Throughout the euthanasia debates in Australia, we were fed the line that legalising euthanasia and assisted suicide would prevent suicide.
The logic of this argument was that people were taking their own lives prematurely because they feared being unable to do so at a later date, and the security of euthanasia or assisted suicide might have actually allowed them to live longer and die naturally.
The opposing view is that encouraging suicide – any form of suicide – would undermine suicide prevention efforts.
Professor David Albert Jones from the Anscombe Bioethics Centre tested the evidence to determine which of these views was more accurate. He wrote:
There are thus two contrasting views about how the legalisation of EAS [euthanasia and assisted suicide] could influence suicide rates:
- Some are concerned that making EAS legally available would encourage suicide: increasing the overall rate of self-initiated death (including EAS) and possibly also increasing the rate of non-assisted suicide;
- Others argue that legal availability of EAS would prevent some suicides: reducing the rate of non-assisted suicide and possibly also reducing the overall rate of self-initiated death.

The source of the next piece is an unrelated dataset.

@[simp] theorem rowOf_letterOf (r : RowId) : rowOf (portOf r) (letterOf r) = r := by
  unfold letterOf
  split <;> simp [portOf, rowOf, Fin.ext_iff] <;> omega

end Sys2Proof.Machine
end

The impact of legalisation of EAS on suicide prevention is an empirical question. It is possible to examine jurisdictions that have legalised EAS, or made EAS more widely available, and test whether this has had a harmful or a beneficial effect on non-assisted suicide and on overall self-initiated death.
Studying US and European jurisdictions where euthanasia and assisted suicide have been legalised, Jones found “no evidence of a reduction in non-assisted suicide” in these places. He also found some evidence – although not as strong – “that deaths by non-assisted suicide also increase” and recommends further research into this be done.
While more research needs to be done into the link between legalised euthanasia and assisted suicide and those taking their own lives in other ways, it is clear that the claim that euthanasia is a suicide prevention mechanism is blatantly false.